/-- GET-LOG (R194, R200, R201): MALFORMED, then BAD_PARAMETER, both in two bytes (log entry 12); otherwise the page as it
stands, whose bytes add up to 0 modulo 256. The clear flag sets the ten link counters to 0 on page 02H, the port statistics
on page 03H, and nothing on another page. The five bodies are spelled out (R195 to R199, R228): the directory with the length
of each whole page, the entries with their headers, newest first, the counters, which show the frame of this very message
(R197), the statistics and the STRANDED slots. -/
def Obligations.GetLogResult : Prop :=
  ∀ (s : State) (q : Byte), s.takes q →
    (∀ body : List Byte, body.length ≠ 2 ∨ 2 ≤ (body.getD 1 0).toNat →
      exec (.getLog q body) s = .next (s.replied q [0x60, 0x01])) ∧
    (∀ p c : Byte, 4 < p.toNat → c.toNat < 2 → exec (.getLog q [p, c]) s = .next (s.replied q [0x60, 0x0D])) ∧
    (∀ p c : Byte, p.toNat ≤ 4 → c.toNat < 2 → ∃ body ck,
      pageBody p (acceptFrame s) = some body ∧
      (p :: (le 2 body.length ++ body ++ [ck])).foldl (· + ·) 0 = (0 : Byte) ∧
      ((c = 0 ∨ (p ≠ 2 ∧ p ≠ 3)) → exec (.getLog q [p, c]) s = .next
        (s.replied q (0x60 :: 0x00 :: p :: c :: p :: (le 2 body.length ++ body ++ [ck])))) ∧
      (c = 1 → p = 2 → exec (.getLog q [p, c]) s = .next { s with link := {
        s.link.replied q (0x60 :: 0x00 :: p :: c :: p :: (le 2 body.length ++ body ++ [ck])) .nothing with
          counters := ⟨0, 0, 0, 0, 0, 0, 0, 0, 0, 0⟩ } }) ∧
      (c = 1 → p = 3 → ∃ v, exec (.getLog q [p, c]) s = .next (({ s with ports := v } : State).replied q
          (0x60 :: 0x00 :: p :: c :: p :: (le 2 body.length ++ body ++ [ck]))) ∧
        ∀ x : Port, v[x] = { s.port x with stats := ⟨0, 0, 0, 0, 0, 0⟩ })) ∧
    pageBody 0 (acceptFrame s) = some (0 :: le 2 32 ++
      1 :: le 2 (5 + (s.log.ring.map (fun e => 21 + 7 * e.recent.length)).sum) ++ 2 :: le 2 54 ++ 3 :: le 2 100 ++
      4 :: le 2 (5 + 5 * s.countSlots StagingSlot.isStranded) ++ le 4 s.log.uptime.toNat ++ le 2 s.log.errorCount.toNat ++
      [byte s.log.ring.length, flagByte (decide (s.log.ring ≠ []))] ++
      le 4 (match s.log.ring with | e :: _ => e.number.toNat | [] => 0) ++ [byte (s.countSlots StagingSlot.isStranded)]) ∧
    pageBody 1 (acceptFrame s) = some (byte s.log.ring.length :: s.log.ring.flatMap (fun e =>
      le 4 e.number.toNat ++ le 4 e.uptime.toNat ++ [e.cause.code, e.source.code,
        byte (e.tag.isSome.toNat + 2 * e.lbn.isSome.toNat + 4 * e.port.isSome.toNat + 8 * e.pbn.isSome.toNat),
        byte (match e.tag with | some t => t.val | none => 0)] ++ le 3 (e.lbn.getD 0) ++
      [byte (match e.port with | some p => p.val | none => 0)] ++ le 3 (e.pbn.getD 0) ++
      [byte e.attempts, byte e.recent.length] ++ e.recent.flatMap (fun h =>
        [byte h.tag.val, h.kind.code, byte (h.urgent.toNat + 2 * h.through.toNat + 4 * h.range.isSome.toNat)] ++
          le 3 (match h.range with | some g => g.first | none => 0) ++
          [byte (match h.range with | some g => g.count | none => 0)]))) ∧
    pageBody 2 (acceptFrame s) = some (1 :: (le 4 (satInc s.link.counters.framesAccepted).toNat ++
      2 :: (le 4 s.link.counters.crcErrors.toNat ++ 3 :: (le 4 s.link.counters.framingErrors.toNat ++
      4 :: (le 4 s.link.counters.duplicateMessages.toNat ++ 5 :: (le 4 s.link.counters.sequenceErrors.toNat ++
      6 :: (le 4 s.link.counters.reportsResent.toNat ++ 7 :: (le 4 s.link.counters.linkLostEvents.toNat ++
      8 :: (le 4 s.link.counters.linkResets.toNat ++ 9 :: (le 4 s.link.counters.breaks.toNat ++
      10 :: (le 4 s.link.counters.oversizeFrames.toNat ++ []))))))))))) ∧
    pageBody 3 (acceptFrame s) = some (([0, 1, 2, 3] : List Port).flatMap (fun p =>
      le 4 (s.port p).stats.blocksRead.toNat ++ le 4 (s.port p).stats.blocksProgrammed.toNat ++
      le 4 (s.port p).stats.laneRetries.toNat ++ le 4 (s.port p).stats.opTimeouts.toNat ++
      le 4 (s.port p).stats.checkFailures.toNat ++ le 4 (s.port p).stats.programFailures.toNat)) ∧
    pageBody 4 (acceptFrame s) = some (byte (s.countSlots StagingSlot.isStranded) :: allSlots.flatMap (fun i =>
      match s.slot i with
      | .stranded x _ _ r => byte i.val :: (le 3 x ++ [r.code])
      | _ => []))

> REQUIREMENT:
Everything from the first line of the material through the line containing "le 4 (match" is to be printed exactly; lines after that are to be left out.

> RESPONSE BELOW:
/-- GET-LOG (R194, R200, R201): MALFORMED, then BAD_PARAMETER, both in two bytes (log entry 12); otherwise the page as it
stands, whose bytes add up to 0 modulo 256. The clear flag sets the ten link counters to 0 on page 02H, the port statistics
on page 03H, and nothing on another page. The five bodies are spelled out (R195 to R199, R228): the directory with the length
of each whole page, the entries with their headers, newest first, the counters, which show the frame of this very message
(R197), the statistics and the STRANDED slots. -/
def Obligations.GetLogResult : Prop :=
  ∀ (s : State) (q : Byte), s.takes q →
    (∀ body : List Byte, body.length ≠ 2 ∨ 2 ≤ (body.getD 1 0).toNat →
      exec (.getLog q body) s = .next (s.replied q [0x60, 0x01])) ∧
    (∀ p c : Byte, 4 < p.toNat → c.toNat < 2 → exec (.getLog q [p, c]) s = .next (s.replied q [0x60, 0x0D])) ∧
    (∀ p c : Byte, p.toNat ≤ 4 → c.toNat < 2 → ∃ body ck,
      pageBody p (acceptFrame s) = some body ∧
      (p :: (le 2 body.length ++ body ++ [ck])).foldl (· + ·) 0 = (0 : Byte) ∧
      ((c = 0 ∨ (p ≠ 2 ∧ p ≠ 3)) → exec (.getLog q [p, c]) s = .next
        (s.replied q (0x60 :: 0x00 :: p :: c :: p :: (le 2 body.length ++ body ++ [ck])))) ∧
      (c = 1 → p = 2 → exec (.getLog q [p, c]) s = .next { s with link := {
        s.link.replied q (0x60 :: 0x00 :: p :: c :: p :: (le 2 body.length ++ body ++ [ck])) .nothing with
          counters := ⟨0, 0, 0, 0, 0, 0, 0, 0, 0, 0⟩ } }) ∧
      (c = 1 → p = 3 → ∃ v, exec (.getLog q [p, c]) s = .next (({ s with ports := v } : State).replied q
          (0x60 :: 0x00 :: p :: c :: p :: (le 2 body.length ++ body ++ [ck]))) ∧
        ∀ x : Port, v[x] = { s.port x with stats := ⟨0, 0, 0, 0, 0, 0⟩ })) ∧
    pageBody 0 (acceptFrame s) = some (0 :: le 2 32 ++
      1 :: le 2 (5 + (s.log.ring.map (fun e => 21 + 7 * e.recent.length)).sum) ++ 2 :: le 2 54 ++ 3 :: le 2 100 ++
      4 :: le 2 (5 + 5 * s.countSlots StagingSlot.isStranded) ++ le 4 s.log.uptime.toNat ++ le 2 s.log.errorCount.toNat ++
      [byte s.log.ring.length, flagByte (decide (s.log.ring ≠ []))] ++
      le 4 (match s.log.ring with | e :: _ => e.number.toNat | [] => 0) ++ [byte (s.countSlots StagingSlot.isStranded)]) ∧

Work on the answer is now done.